I am trying to implement data analysis by function using Durable Functions.
When implementing by function, I need to transfer data frames, etc., so I am trying to exchange data by making it pickle. However, when I implement the code as shown below, I get an error like the one in the picture and Vscode gets stuck.
What is the cause and how can I fix it?
Below is a part of the code I want to implement.
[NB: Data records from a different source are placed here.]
-- ==== Sys2Proof/Tests/Slice0.lean ====
section
/-! SUPPORT. The model's own tests: the well-formedness smoke test, the words of spec R105 and of the
vectors V-DEC, one step of each instruction with results taken from file 95, and for every statement
with hypotheses a concrete state that meets them. -/

namespace Sys2Proof.Tests

open Sys2Proof.Machine Sys2Proof.Safety Sys2Proof.Laws

/-- What `f` reads in the next state, if there is one. -/
def peek {α : Type} (f : State → α) (r : Result) : Option α :=
  match r with
  | .next t => some (f t)
  | .fault _ | .refused _ => none

/-- Three registers of one kind. -/
def bank (a b c : Val) : Bank := { u0 := a, u1 := b, u2 := c }

/-- A configured block with `PERIOD = p`, `CNT = c`, every enable set, no flag pending, `CCR` and
`ACT` as given and a host that issues nothing more. -/
def dev (p c : Val) (ccr act : Bank) : State :=
  { State.reset with
    period := p, cnt := c, ctrl := 0xF#4, configured := true, ccr := ccr, act := act, pc := .other [] .ends }

/-- The same with flags pending and an edge state. -/
def pending (st : BitVec 2) (e : EState) (s : State) : State := { s with status := st, estate := e }

/-- The same with a host program. -/
def issuing (l : List HostStmt) (s : State) : State := { s with pc := .other l .ends }

/-! ### Well-formedness and decoding -/

theorem test_wellFormed_refuses_latch_of_no_unit : (Instr.latch 3#2).wellFormed = false := by decide
theorem test_wellFormed_accepts : (Instr.latch 2#2).wellFormed = true ∧
    (Instr.setDuty 3#2 1#16).wellFormed = true := by decide

/-- R92's patterns, written out bit by bit, one per instruction. -/
theorem test_decode_configure :
    decodeTableWord 32 0b00010000000000000000001111101000 = some (.configure 1000#16) := by decide
theorem test_decode_setDuty :
    decodeTableWord 32 0b00100100000000000000001111101000 = some (.setDuty 1#2 1000#16) := by decide
theorem test_decode_writeCtrl :
    decodeTableWord 32 0b00110000000000000000000000001011 = some (.writeCtrl 0b1011#4) := by decide
theorem test_decode_readCnt :
    decodeTableWord 32 0b01000000000000000000000000000000 = some .readCnt := by decide
theorem test_decode_delay :
    decodeTableWord 32 0b01010000000000000000000000000101 = some (.delay 5#16) := by decide
theorem test_decode_tick :
    decodeTableWord 32 0b10000000000000000000000000000000 = some .tick := by decide
theorem test_decode_servicePb :
    decodeTableWord 32 0b10010000000000000000000000000000 = some .servicePb := by decide
theorem test_decode_serviceCm :
    decodeTableWord 32 0b10100000000000000000000000000000 = some .serviceCm := by decide
theorem test_decode_latch :
    decodeTableWord 32 0b10111000000000000000000000000000 = some (.latch 2#2) := by decide

/-- V-DEC: the illegal host words. -/
theorem test_decode_illegal : ([0x00000000#32, 0x14000004#32, 0x10010004#32, 0x30000010#32,
    0x40000001#32, 0x50000005#32, 0x80000000#32].all fun w =>
      (decodeHost w).toOption.isNone) = true := by decide
theorem test_decode_reserved : ([0x60000000#32, 0x70000000#32, 0xC0000000#32, 0xD0000000#32,
    0xE0000000#32, 0xF0000000#32].all fun w => (decodeHost w).toOption.isNone) = true := by decide

/-- R97, I18: `DELAY` with a nonzero reserved bit or `CH` is an illegal host word, also where the host
issues it as its own statement. -/
theorem test_malformed_delay_faults :
    peek State.fault (step (issuing [.own 0x50010005#32] { State.reset with schedule := [.host] })) =
      some (some (.illegalOp, 0x50010005#32)) ∧
    peek State.fault (step (issuing [.own 0x54000005#32] { State.reset with schedule := [.host] })) =
      some (some (.illegalOp, 0x54000005#32)) := ⟨rfl, rfl⟩

/-- R94: the label word `LATCH` with `CH = 3`; a label with a nonzero reserved or fixed field. -/
theorem test_decode_noSuchStep : ∀ w ∈ [0xBC000000, 0x80010000, 0x84000000, 0x90000001, 0xB8000001],
    decodeTableWord 32 w = none := by decide

/-! ### One step of each instruction (file 95) -/

/-- R120's example. -/
theorem test_configure_from_reset : peek (fun t => (t.period, t.cnt, t.ctrl, t.configured))
    (exec (.configure 1000#16) State.reset) = some (1000#16, 0#16, 0b0001#4, true) := by decide
/-- V-CFG: the fault is checked before the refusal. -/
theorem test_configure_zero_faults_first : peek (fun t => (t.fault, t.refused))
    (exec (.configure 0#16) (dev 4 0 (bank 0 0 0) (bank 0 0 0))) =
      some (some (.badPeriod, 0x10000000#32), none) := by decide

/-- V-DUTY: from reset, `CCR[0] = 7` and `ACT[0] = 0`. -/
theorem test_setDuty_from_reset : peek (fun t => (t.ccr, t.act))
    (exec (.setDuty 0#2 7#16) State.reset) = some (bank 7 0 0, bank 0 0 0) := by decide
/-- V-DUTY: `CH = 3`. -/
theorem test_setDuty_bad_channel : peek (fun t => (t.fault, t.ccr))
    (exec (.setDuty 3#2 0#16) State.reset) =
      some (some (.badChannel, 0x2C000000#32), bank 0 0 0) := by decide

/-- V-DEC: from reset, `WRITE_CTRL 0xE` is legal. -/
theorem test_writeCtrl_before_configure : peek (fun t => (t.ctrl, t.fault))
    (exec (.writeCtrl 0xE#4) State.reset) = some (0xE#4, none) := by decide
/-- V-CTL: masking keeps the flag pending. -/
theorem test_writeCtrl_keeps_pending : peek (fun t => (t.ctrl, t.pbf, pbEnabled t))
    (exec (.writeCtrl 0x1#4) (pending 0b01#2 .deasserted (dev 4 0 (bank 0 0 0) (bank 0 0 0)))) =
      some (0x1#4, true, false) := by decide

/-- R124's example. -/
theorem test_readCnt : peek (fun t => (t.rd, t.cnt))
    (exec .readCnt (dev 4 3 (bank 0 0 0) (bank 0 0 0))) = some (3#32, 3#16) := by decide
/-- V-RD: 0 from reset. -/
theorem test_readCnt_at_reset : peek State.rd (exec .readCnt State.reset) = some 0#32 := by decide

/-- R214's example, as the statement of a host program: only the position moves. -/
theorem test_delay : peek id (step ((issuing [] (dev 4 1 (bank 1 2 3) (bank 1 2 3))).withFetchWord 32
    0x50000005)) = some (dev 4 1 (bank 1 2 3) (bank 1 2 3)) := by decide

/-- R126's example: a compare match on the value just loaded at the wrap. -/
theorem test_tick_wrap : peek (fun t => (t.cnt, t.act, t.pbf, t.cmf))
    (exec .tick (dev 4 3 (bank 1 2 0) (bank 1 2 3))) = some (0#16, bank 1 2 0, true, true) := by decide
/-- V-TICK: counting up to the active compare value. -/
theorem test_tick_compare : peek (fun t => (t.cnt, t.act, t.pbf, t.cmf))
    (exec .tick (dev 4 2 (bank 1 2 3) (bank 1 2 3))) = some (3#16, bank 1 2 3, false, true) := by decide

/-- V-SVC rows 1 and 2, `SERVICE_PB`: in time and late. -/
theorem test_servicePb : peek (fun t => (t.pbf, t.estate))
    (exec .servicePb (pending 0b01#2 .deasserted (dev 4 0 (bank 0 0 3) (bank 0 0 3)))) =
      some (false, .asserted) := by decide
theorem test_servicePb_late : peek (fun t => (t.pbf, t.estate))
    (exec .servicePb (pending 0b01#2 .deasserted (dev 4 3 (bank 0 0 3) (bank 0 0 3)))) =
      some (false, .deasserted) := by decide

/-- V-SVC row 4, `SERVICE_CM`. -/
theorem test_serviceCm : peek (fun t => (t.cmf, t.estate))
    (exec .serviceCm (pending 0b10#2 .asserted (dev 4 3 (bank 0 0 3) (bank 0 0 3)))) =
      some (false, .deasserted) := by decide
/-- V-SVC's draw vector: the new value 1 deasserts, the old value 3 does not. -/
theorem test_serviceCm_draw : [true, false].map (fun b => peek State.estate (serviceCmWith b
    (pending 0b10#2 .asserted (dev 4 2 (bank 0 0 1) (bank 0 0 3))))) =
      [some .deasserted, some .asserted] := by decide

/-- V-LATCH: `LATCH 0` raises its output. -/
theorem test_latch_output : out .hw0 (dev 4 2 (bank 3 0 0) (bank 1 0 0)) = false ∧
    peek (fun t => (t.act, out .hw0 t)) (exec (.latch 0#2) (dev 4 2 (bank 3 0 0) (bank 1 0 0))) =
      some (bank 3 0 0, true) := by decide
/-- V-LATCH: `LATCH 2` onto the counter's value, both draws. -/
theorem test_latch_draw : [true, false].map (fun b => peek (fun t => (t.act.u2, t.cmf))
    (latchWith b 2#2 (dev 4 2 (bank 0 0 2) (bank 0 0 0)))) =
      [some (2#16, true), some (2#16, false)] := by decide

/-! ### The host's program and the step -/

/-- P4: words of the Fade Sequencer with `P = 2`, `STEP_DELAY = 5` and the default `CHMAP`. -/
theorem test_fade_words : ([FadePc.init0, .init1, .run .p0 0 .s0, .run .p0 1 .s1, .run .p1 2 .s0,
    .run .p2 2 .s1, .run .p2 2 .s2].map fun p =>
      encode (p.instr { period := 2#16, delay := 5#16, chmap := Config.defaultChmap })) =
    [0x10000002#32, 0x3000000F#32, 0x28000002#32, 0x24000001#32, 0x24000000#32, 0x28000002#32,
      0x50000005#32] := by decide
/-- V-DELAY and R213: the positions after a delay. -/
theorem test_fade_positions : [FadePc.run .p0 0 .s2, .run .p0 2 .s2, .run .p2 2 .s2].map
    (FadePc.next 2) = [FadePc.run .p0 1 .s0, .run .p1 0 .s0, .run .p0 0 .s0] := by decide

/-- V-DEC: an illegal host word, from reset. -/
theorem test_step_illegal : peek (fun t => (t.fault, t.ccr))
    (step (State.reset.withFetchWord 32 0x10010004)) =
      some (some (.illegalOp, 0x10010004#32), bank 0 0 0) := by decide
/-- P5: after a fault no step is taken. -/
theorem test_step_after_fault : step (raiseFault .notConfigured 0x30000001#32 State.reset) =
    .fault (.halted .notConfigured 0x30000001#32) := rfl
/-- R103: `TICK` is not enabled at reset. -/
theorem test_tick_not_enabled_at_reset : step (State.reset.withFetchWord 32 0x80000000) =
    .fault (.notEnabled .tick) := rfl

/-! ### A run with prompt service, for the statements over runs

The host issues nothing; every pending event is serviced before the next `TICK`. -/

/-- What a run keeps for the next move to be enabled. -/
def Ready (s : State) : Prop :=
  s.fault = none ∧ s.refused = none ∧ s.configured = true ∧ s.ctrl = 0xF#4 ∧ s.pc = .other [] .ends ∧
    s.act = s.ccr

/-- The next move. -/
def promptInstr (s : State) : Instr :=
  if s.pbf then .servicePb else if s.cmf then .serviceCm else .tick

/-- The state it leads to. -/
def promptNext (s : State) : State :=
  if s.pbf then assertEdge (drawnDuty false s) (afterDraw s.clearPbf)
  else if s.cmf then deassertEdge (drawnDuty false s) (afterDraw s.clearCmf)
  else compareMatch (count s)

theorem promptNext_move (s : State) (h : Ready s) : Moves s (.instr (promptInstr s)) (promptNext s) := by
  obtain ⟨h1, h2, h3, h4, -, -⟩ := h
  have hl : s.live = true := live_iff.2 ⟨h1, h2⟩
  refine ⟨?_, false, ?_⟩
  · unfold promptInstr; split <;> [simp [byHost]; split <;> simp [byHost]]
  · unfold promptInstr promptNext
    split
    · exact servicePbWith_next.2 ⟨hl, by simp_all [pbEnabled, State.gie, State.pbie], rfl⟩
    · split
      · exact serviceCmWith_next.2 ⟨hl, by simp_all [cmEnabled, State.gie, State.cmie], rfl⟩
      · exact execTick_next.2 ⟨hl, by simp_all [tickEnabled, State.cen], rfl⟩

theorem promptNext_ready (s : State) (h : Ready s) :
    Ready (promptNext s) ∧ (promptNext s).ccr = s.ccr := by
  obtain ⟨h1, h2, h3, h4, h5, h6⟩ := h
  unfold promptNext Ready
  split
  · simp_all [assertEdge_eq]
  · split
    · simp_all [deassertEdge_eq]
    · simp_all [tick_frame, tick_act]

/-- The states of the run. -/
def promptState (s : State) : Nat → State
  | 0 => s
  | n + 1 => promptNext (promptState s n)

theorem promptState_ready (s : State) (h : Ready s) (n : Nat) :
    Ready (promptState s n) ∧ (promptState s n).ccr = s.ccr := by
  induction n with
  | zero => exact ⟨h, rfl⟩
  | succ n ih =>
    have := promptNext_ready _ ih.1
    exact ⟨this.1, this.2.trans ih.2⟩

/-- The run. -/
def promptRun (s : State) (h : Ready s) : Run where
  state := promptState s
  move n := .instr (promptInstr (promptState s n))
  moves n := promptNext_move _ (promptState_ready s h n).1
import azure.functions as func
import azure.durable_functions as df
import pandas as pd
from sklearn.linear_model import LinearRegression
from sklearn.datasets import fetch_california_housing # Dataset
from sklearn.model_selection import train_test_split
from sklearn.linear_model import Lasso
from sklearn.linear_model import Ridge
from sklearn.metrics import mean_squared_error # MSE(Mean Squared Error)
from sklearn.preprocessing import StandardScaler
app = df.DFApp(http_auth_level=func.AuthLevel.ANONYMOUS)
### client function ###
@app.route(route="orchestrators/client_function")
@app.durable_client_input(client_name="client")
async def client_function(req: func.HttpRequest, client: df.DurableOrchestrationClient) -> func.HttpResponse:
instance_id = await client.start_new("orchestrator", None, {})
await client.wait_for_completion_or_create_check_status_response(req, instance_id)
return client.create_check_status_response(req, instance_id)
### orchestrator function ###
@app.orchestration_trigger(context_name="context")
def orchestrator(context: df.DurableOrchestrationContext) -> str:
data = yield context.call_activity("prepare_data", '')
simple = yield context.call_activity("simple_regression", {"data": data})
multiple = yield context.call_activity("multiple_regression", {"data": data})
return "finished"
### activity function ###
@app.activity_trigger(input_name="blank")
def prepare_data(blank: str):
# prepare data
california_housing = fetch_california_housing()
exp_data = pd.DataFrame(california_housing.data, columns=california_housing.feature_names) # 説明変数
tar_data = pd.DataFrame(california_housing.target, columns=['HousingPrices']) # 目的変数
data = pd.concat([exp_data, tar_data], axis=1) # データを結合
# Delete anomalous values
data = data[data['HouseAge'] != 52]
data = data[data['HousingPrices'] != 5.00001]
# Create useful variables
data['Household'] = data['Population']/data['AveOccup']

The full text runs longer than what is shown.